[What this task involves]
From the entries below, copy exactly the lines from the one that contains "t.index.extents = c.entries.filterMap" through the one that contains "manufacture s = none →", both included, and only those.

[Saved data entries]
====

/-- ALLOC takes a buffer of the smallest pool that fits and has one available to the request's class; with none it is refused
with POOL_EMPTY or held, by the class; every request of a cycle is answered. REF and FREE count references, GIVE names the new
owner, and the tag of the command then names the buffer, each for the owner of record alone: others raise BUF_NOT_OWNER, and a FREE
of a free buffer BUF_DOUBLE_FREE; a count at its limit pins the buffer. While the data path is reset they are held. A request whose
tag fails its parity is not acted on, is answered PARITY_POISON, and the command it names ends with INTERNAL_ERROR. A buffer that
becomes available goes to the oldest held request of the highest class; every answer carries the request's tag (R18, R22, R25, R188,
R189, R191-R195, R546). Completes: ALLOC, REF, GIVE, FREE, HELD_REQUEST_GRANT. -/
def Obligations.BuffersAreHandedOut : Prop :=
  (∀ (a : AllocReq) (s : State), tagIntact a.tag a.parity = true →
    ((a.size = 0 ∨ 25165824 < a.size) → ∃ t, exec (.alloc [a]) s = .next t ∧ t.bpm.bufs = s.bpm.bufs ∧
      t.bpm.answers = ⟨a.owner, .poolEmpty, none, a.tag⟩ :: s.bpm.answers) ∧
    (0 < a.size → a.size ≤ 25165824 →
      let cls := classOf a.owner.toNat a.cls
      (∀ p, choosePool s cls a.size = some p → ∃ t id, exec (.alloc [a]) s = .next t ∧
        p * 32768 ≤ id ∧ Tab.get? t.bpm.bufs id = some { owner := a.owner, count := 1 } ∧
        (∀ n, n ≠ id → Tab.get? t.bpm.bufs n = Tab.get? s.bpm.bufs n) ∧
        t.bpm.answers = ⟨a.owner, .done, some id, a.tag⟩ :: s.bpm.answers ∧ t.bpm.held = s.bpm.held ∧
        t.bpm.rr = (a.owner.toNat + 1) % 256 ∧ t.ev = s.ev ∧ t.out = s.out ∧ t.streams = s.streams) ∧
      (choosePool s cls a.size = none → ∃ t, exec (.alloc [a]) s = .next t ∧ t.bpm.bufs = s.bpm.bufs ∧
        (cls = 2 → resetting s 1 = false → t.bpm.answers = ⟨a.owner, .poolEmpty, none, a.tag⟩ :: s.bpm.answers ∧
          t.bpm.held = s.bpm.held) ∧
        (cls ≠ 2 ∨ resetting s 1 = true → t.bpm.answers = ⟨a.owner, .backpressure, none, a.tag⟩ :: s.bpm.answers ∧
          t.bpm.held = s.bpm.held ++ [⟨s.bpm.nextHeld, a.owner, cls, a.size, a.tag⟩])))) ∧
  (∀ (reqs : List AllocReq) (s : State), (∀ a ∈ reqs, tagIntact a.tag a.parity = true) →
    ∃ t, exec (.alloc reqs) s = .next t ∧ ∀ a ∈ reqs, ∃ r i, ⟨a.owner, r, i, a.tag⟩ ∈ t.bpm.answers) ∧
  (∀ (owner new : Byte) (pool : Fin 5) (index : Fin 32768) (tag : BitVec 128) (p : BitVec 4) (s : State),
    let id := pool.val * 32768 + index.val
    let rows := [Instr.ref owner pool index tag p, .give owner pool index new tag p, .free owner pool index tag p]
    (tagIntact tag p = true → resetting s 1 = false →
      (∀ b, Tab.get? s.bpm.bufs id = some b →
        (b.owner = owner →
          (b.count < 255 → ∃ t, exec (.ref owner pool index tag p) s = .next t ∧
            Tab.get? t.bpm.bufs id = some { b with count := b.count + 1 } ∧ t.ev = s.ev ∧
            (∀ n, n ≠ id → Tab.get? t.bpm.bufs n = Tab.get? s.bpm.bufs n) ∧
            t.bpm.answers = ⟨owner, .done, none, tag⟩ :: s.bpm.answers ∧ t.host = s.host) ∧
          (255 ≤ b.count → ∃ t, exec (.ref owner pool index tag p) s = .next t ∧
            Tab.get? t.bpm.bufs id = some { b with pinned := true } ∧
            Tab.getD t.ev.counts 0x502 0 = sat32 (Tab.getD s.ev.counts 0x502 0 + 1)) ∧
          (∃ t, exec (.give owner pool index new tag p) s = .next t ∧ Tab.get? t.bpm.bufs id = some { b with owner := new } ∧
            t.ev = s.ev ∧ (∀ n, n ≠ id → Tab.get? t.bpm.bufs n = Tab.get? s.bpm.bufs n) ∧
            t.bpm.answers = ⟨owner, .done, none, tag⟩ :: s.bpm.answers ∧
            ∀ c, tagClass tag ≠ 3 → getCmd s (tagSlot tag) = some c →
              getCmd t (tagSlot tag) = some { c with tag := tagWithBuf c.tag id }) ∧
          (b.pinned = true → ∃ t, exec (.free owner pool index tag p) s = .next t ∧ t.bpm.bufs = s.bpm.bufs ∧
            t.bpm.answers = ⟨owner, .done, none, tag⟩ :: s.bpm.answers ∧ t.ev = s.ev) ∧
          (b.pinned = false → 1 < b.count → ∃ t, exec (.free owner pool index tag p) s = .next t ∧
            Tab.get? t.bpm.bufs id = some { b with count := b.count - 1 } ∧ t.ev = s.ev ∧
            (∀ n, n ≠ id → Tab.get? t.bpm.bufs n = Tab.get? s.bpm.bufs n) ∧
            t.bpm.answers = ⟨owner, .done, none, tag⟩ :: s.bpm.answers) ∧
          (b.pinned = false → b.count ≤ 1 → ∃ t, exec (.free owner pool index tag p) s = .next t ∧
            Tab.get? t.bpm.bufs id = none ∧ (∀ n, n ≠ id → Tab.get? t.bpm.bufs n = Tab.get? s.bpm.bufs n) ∧
            t.bpm.answers = ⟨owner, .done, none, tag⟩ :: s.bpm.answers)) ∧
        (b.owner ≠ owner → ∀ i ∈ rows, ∃ t, exec i s = .next t ∧ t.bpm.bufs = s.bpm.bufs ∧
          t.bpm.answers = ⟨owner, .bufNotOwner, none, tag⟩ :: s.bpm.answers ∧
          Tab.getD t.ev.counts 0x501 0 = sat32 (Tab.getD s.ev.counts 0x501 0 + 1))) ∧
      (Tab.get? s.bpm.bufs id = none →
        (∃ t, exec (.free owner pool index tag p) s = .next t ∧ t.bpm.bufs = s.bpm.bufs ∧
          t.bpm.answers = ⟨owner, .bufDoubleFree, none, tag⟩ :: s.bpm.answers ∧
          Tab.getD t.ev.counts 0x500 0 = sat32 (Tab.getD s.ev.counts 0x500 0 + 1)) ∧
        ∀ i ∈ [Instr.ref owner pool index tag p, .give owner pool index new tag p], ∃ t, exec i s = .next t ∧
          t.bpm.bufs = s.bpm.bufs ∧ t.bpm.answers = ⟨owner, .bufNotOwner, none, tag⟩ :: s.bpm.answers)) ∧
    (tagIntact tag p = true → resetting s 1 = true → ∀ i ∈ rows, ∃ t, exec i s = .next t ∧ t.bpm.bufs = s.bpm.bufs ∧
      t.bpm.answers = ⟨owner, .backpressure, none, tag⟩ :: s.bpm.answers ∧ t.bpm.later.length = s.bpm.later.length + 1) ∧
    (tagIntact tag p = false → ∀ i ∈ rows,
      (tagClass tag = 3 → ∃ t, exec i s = .next t ∧ t.bpm.bufs = s.bpm.bufs ∧
        t.bpm.answers = ⟨owner, .parityPoison, none, tag⟩ :: s.bpm.answers) ∧
      ∀ c v, tagClass tag ≠ 3 → getCmd s (tagSlot tag) = some c → c.stage = .lists → Takes s c v → ∃ u,
        exec i s = .next (settle u) ∧ Ends s u (tagSlot tag) v (baseCpl c .internalError) ∧ u.bpm.bufs = s.bpm.bufs ∧
        u.bpm.answers = ⟨owner, .parityPoison, none, tag⟩ :: s.bpm.answers)) ∧
  ∀ s : State, (nextHeldReq s = none → exec .heldRequestGrant s = .next s) ∧
    ∀ h p, nextHeldReq s = some (h, p) →
      (s.wr.bufReq ≠ some h.id → (∀ q ∈ s.pack.engines, q.2.bufReq ≠ some h.id) →
        ∃ t id, exec .heldRequestGrant s = .next t ∧
          Tab.get? t.bpm.bufs id = some { owner := h.owner, count := 1 } ∧
          (∀ n, n ≠ id → Tab.get? t.bpm.bufs n = Tab.get? s.bpm.bufs n) ∧
          t.bpm.held = s.bpm.held.filter (fun x => x.id != h.id) ∧
          t.bpm.answers = ⟨h.owner, .done, some id, h.tag⟩ :: s.bpm.answers ∧ (s.wr.ckpt = none → t.wr = s.wr) ∧
          (∀ j, s.wr.ckpt = some j → j.bufReq = some h.id →
            t.wr.ckpt = some { j with buf := some id, bufReq := none, flow := tagWithBuf h.tag id }) ∧
          (∀ d, s.rd.cur = some d → d.bufReq = some h.id →
            t.rd.cur = some { d with buf := some id, bufReq := none, flow := tagWithBuf h.tag id }) ∧
          ∀ n q, Tab.get? s.cip.pairs n = some q → q.bufReq = some h.id →
            Tab.get? t.cip.pairs n = some { q with buf := some id, bufReq := none }) ∧
      (s.wr.bufReq = some h.id → ∃ u d id, exec .heldRequestGrant s = .next (settle u) ∧ u.wr.filling = some d ∧ d.buf = some id ∧
        d.payload = [] ∧ u.wr.bufReq = none ∧ Tab.get? u.bpm.bufs id = some { owner := h.owner, count := 1 } ∧
        u.bpm.held = s.bpm.held.filter (fun x => x.id != h.id)) ∧
      (s.wr.bufReq ≠ some h.id → (∃ q ∈ s.pack.engines, q.2.bufReq = some h.id) →
        ∃ t, exec .heldRequestGrant s = .next t ∧ t.bpm.held = s.bpm.held.filter (fun x => x.id != h.id))

/-- A request held past the stall limit raises event 0x504 and stays held. The patrol scrub, unless it is disabled, counts
corrected and uncorrectable words; an uncorrectable one raises event 0x506 and lists its row, a corrected one lists the row once
its words of this pass reach the limit (R180, R182, R183, R196). Completes: POOL_STALL_LIMIT, PATROL_SCRUB. -/
def Obligations.DramErrorsAreCounted : Prop :=
  (∀ (n : Nat) (s : State),
    ((∃ h ∈ s.bpm.held, h.id = n) → ∃ t, exec (.poolStallLimit n) s = .next t ∧ t.bpm = s.bpm ∧
      Tab.getD t.ev.counts 0x504 0 = sat32 (Tab.getD s.ev.counts 0x504 0 + 1)) ∧
    ((∀ h ∈ s.bpm.held, h.id ≠ n) → exec (.poolStallLimit n) s = .next s)) ∧
  (∀ (a : BitVec 34) (b d : Bool) (s : State), param s 0x2410 2 = 0 → exec (.patrolScrub a b d) s = .next s) ∧
  ∀ (a : BitVec 34) (b : Bool) (s : State), 8 ≤ a.toNat → param s 0x2410 2 ≠ 0 →
    exec (.patrolScrub a false false) s = .next s ∧
    (∃ t, exec (.patrolScrub a b true) s = .next t ∧ t.dram.uncorrectable = s.dram.uncorrectable + 1 ∧
      t.dram.corrected = s.dram.corrected ∧ rowOf a.toNat ∈ t.dram.listed ∧
      Tab.getD t.ev.counts 0x506 0 = sat32 (Tab.getD s.ev.counts 0x506 0 + 1)) ∧
    ∃ t, exec (.patrolScrub a true false) s = .next t ∧ t.dram.corrected = s.dram.corrected + 1 ∧
      t.dram.uncorrectable = s.dram.uncorrectable ∧
      Tab.getD t.dram.rowCe (rowOf a.toNat) 0 = Tab.getD s.dram.rowCe (rowOf a.toNat) 0 + 1 ∧
      (param s 0x2410 3 ≤ Tab.getD s.dram.rowCe (rowOf a.toNat) 0 + 1 → rowOf a.toNat ∈ t.dram.listed) ∧
      (Tab.getD s.dram.rowCe (rowOf a.toNat) 0 + 1 < param s 0x2410 3 → t.dram.listed = s.dram.listed ∧ t.bpm = s.bpm)

/-! ## The cartridge -/

/-- A load threads the tape, reads the index region once the servo words have brought the manufacture data, scans the datasets after
the checkpoint, and judges the tail's journal: refused manufacture data unthread the tape; positions 0 without a sector of an index
region leave the cartridge UNFORMATTED; the newest checkpoint of the cartridge's FormatId gives the label, the format, the sequence
and the next number, and without one the load is refused; each dataset found is the next number, a damaged one
that recovery does not give is index-lost; with nothing to add the load completes READY or READ_ONLY (R99, R116, R173, R174,
R280, R304, R305, R309, R414, R433, R437). Completes: CARTRIDGE_LOAD, LOAD_INDEX_READ,
LOAD_SCAN, JOURNAL_CHECK. -/
def Obligations.LoadsReadTheCartridge : Prop :=
  (∀ (slot : SlotId) (c : Cmd) (s : State), Started s slot.val opCartLoad c → s.cart.state = .loading →
    ∃ t j, exec (.cartridgeLoad slot) s = .next t ∧ getCmd t slot.val = some { c with stage := .waiting } ∧ t.cart.load = some j ∧
      j.slot = some slot.val ∧ j.step = 0 ∧ j.fail = none ∧ t.cart.forceRo = eForceRo c.entry ∧ t.cart.state = .loading ∧
      t.out = s.out) ∧
  (∀ (region : List HeaderRead) (h0 h1 : Option (List Byte)) (copies : List Checkpoint) (man : Manufacture) (j : LoadJob) (s : State),
    s.cart.load = some j → s.cart.state = .loading → j.step = 0 → j.fail = none → manufacture s = some man →
    let mine := copies.filter fun c => c.formatId == formatOf h0 h1 copies
    (manufactureRefused man = true → ∃ t k, exec (.loadIndexRead region h0 h1 copies) s = .next t ∧ t.cart.unthreading = true ∧
      t.cart.load = some k ∧ k.fail = some .mediumError ∧ t.cart.state = .loading) ∧
    (∀ slot c v, manufactureRefused man = false → regionFound region = false → j.slot = some slot → getCmd s slot = some c →
      c.stage = .waiting → Takes s c v → ∃ t, exec (.loadIndexRead region h0 h1 copies) s = .next t ∧
        t.cart.state = .unformatted ∧ t.cart.load = none ∧ t.cart.wraps = man.wraps ∧
        Ends s t slot v { baseCpl c .success with
          specific := BitVec.ofNat 96 (packLsb [(1, 0), (1, (!s.tce.wprotHigh).toNat), (30, 0), (32, 0)]) }) ∧
    (manufactureRefused man = false → regionFound region = true → newestCopy mine = none → ∃ t k,
      exec (.loadIndexRead region h0 h1 copies) s = .next t ∧ t.cart.unthreading = true ∧ t.cart.load = some k ∧
      k.fail = some .mediumError) ∧
    (∀ c, manufactureRefused man = false → regionFound region = true → newestCopy mine = some c →
      64 * c.entries.length ≤ param s 0x3010 8 * 2 ^ 20 → ∃ t k, exec (.loadIndexRead region h0 h1 copies) s = .next t ∧
        t.cart.formatId = c.formatId ∧ t.cart.label = BitVec.ofNat 64 c.label ∧ t.cart.ckptSeq = c.seq ∧
        t.cart.ckptEnd = c.endDataset ∧ t.cart.next = (match c.endDataset with | some n => n + 1 | none => 0) ∧
        t.cart.wraps = man.wraps ∧ t.cart.load = some k ∧ k.step = 1 ∧ k.next = t.cart.next ∧ k.found = 0 ∧ k.fail = none ∧
        t.index.extents = c.entries.filterMap (fun e => match e with | .extent x => some x | _ => none) ∧ t.out = s.out)) ∧
  (∀ (region : List HeaderRead) (h0 h1 : Option (List Byte)) (copies : List Checkpoint) (s : State), manufacture s = none →
    exec (.loadIndexRead region h0 h1 copies) s = .next s) ∧
  (∀ (find : ScanFind) (j : LoadJob) (s : State), s.cart.load = some j → s.cart.state = .loading → j.step = 1 → j.fail = none →
    fits s.cart.wraps s.cart.grid j.next = true →
    (∀ bytes recovered h, find = .header bytes recovered → readDsHeader bytes = some h → headerPresent h j.next s = true →
      ∃ t k, exec (.loadScan find) s = .next t ∧
      t.cart.load = some k ∧ k.next = j.next + 1 ∧ k.found = j.found + 1 ∧ k.step = 1 ∧
      t.index.extents = s.index.extents ++ h.entries.filterMap (fun e => match e with | .extent x => some x | _ => none) ∧
      t.index.lost = s.index.lost ∧ t.out = s.out) ∧
    (find = .damaged none ∨ (∃ bytes, find = .header bytes none ∧ readDsHeader bytes = none) →
      ∃ t k, exec (.loadScan find) s = .next t ∧ t.cart.load = some k ∧ k.next = j.next + 1 ∧
      t.index.lost = s.index.lost ++ [j.next] ∧
      Tab.getD t.ev.counts 0x566 0 = sat32 (Tab.getD s.ev.counts 0x566 0 + 1)) ∧
    (find = .blank → loadFits j s = true → tailFirst j < j.next → ∃ t k, exec (.loadScan find) s = .next t ∧
      t.cart.next = j.next ∧ t.cart.load = some k ∧ k.step = 2 ∧ k.next = j.next)) ∧
  ∀ (i : Instr) (j : LoadJob) (slot : Nat) (c : Cmd) (v : Qp) (s : State), s.cart.load = some j → s.cart.state = .loading →
    j.fail = none → j.slot = some slot → getCmd s slot = some c → c.stage = .waiting → Takes s c v → j.found = 0 →
    (i = .loadScan (.eod j.next) ∧ j.step = 1 ∧ loadFits j s = true ∧ fits s.cart.wraps s.cart.grid j.next = true ∨
      ∃ tail, i = .journalCheck tail ∧ j.step = 2 ∧ s.cart.next = j.next) →
    let ready := !j.wprot && !s.cart.forceRo && fits s.cart.wraps s.cart.grid j.next && writeAllowed s
    ∃ t, exec i s = .next t ∧ t.cart.load = none ∧ t.cart.state = (if ready then .ready else .readOnly) ∧ t.cart.next = j.next ∧
      Ends s t slot v { baseCpl c .success with specific := BitVec.ofNat 96 (packLsb [(1, 1), (1, j.wprot.toNat),
        (1, (!ready).toNat), (29, 0), (15, j.streams.length), (17, 0)]) }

====

[Result]
        t.index.extents = c.entries.filterMap (fun e => match e with | .extent x => some x | _ => none) ∧ t.out = s.out)) ∧
  (∀ (region : List HeaderRead) (h0 h1 : Option (List Byte)) (copies : List Checkpoint) (s : State), manufacture s = none →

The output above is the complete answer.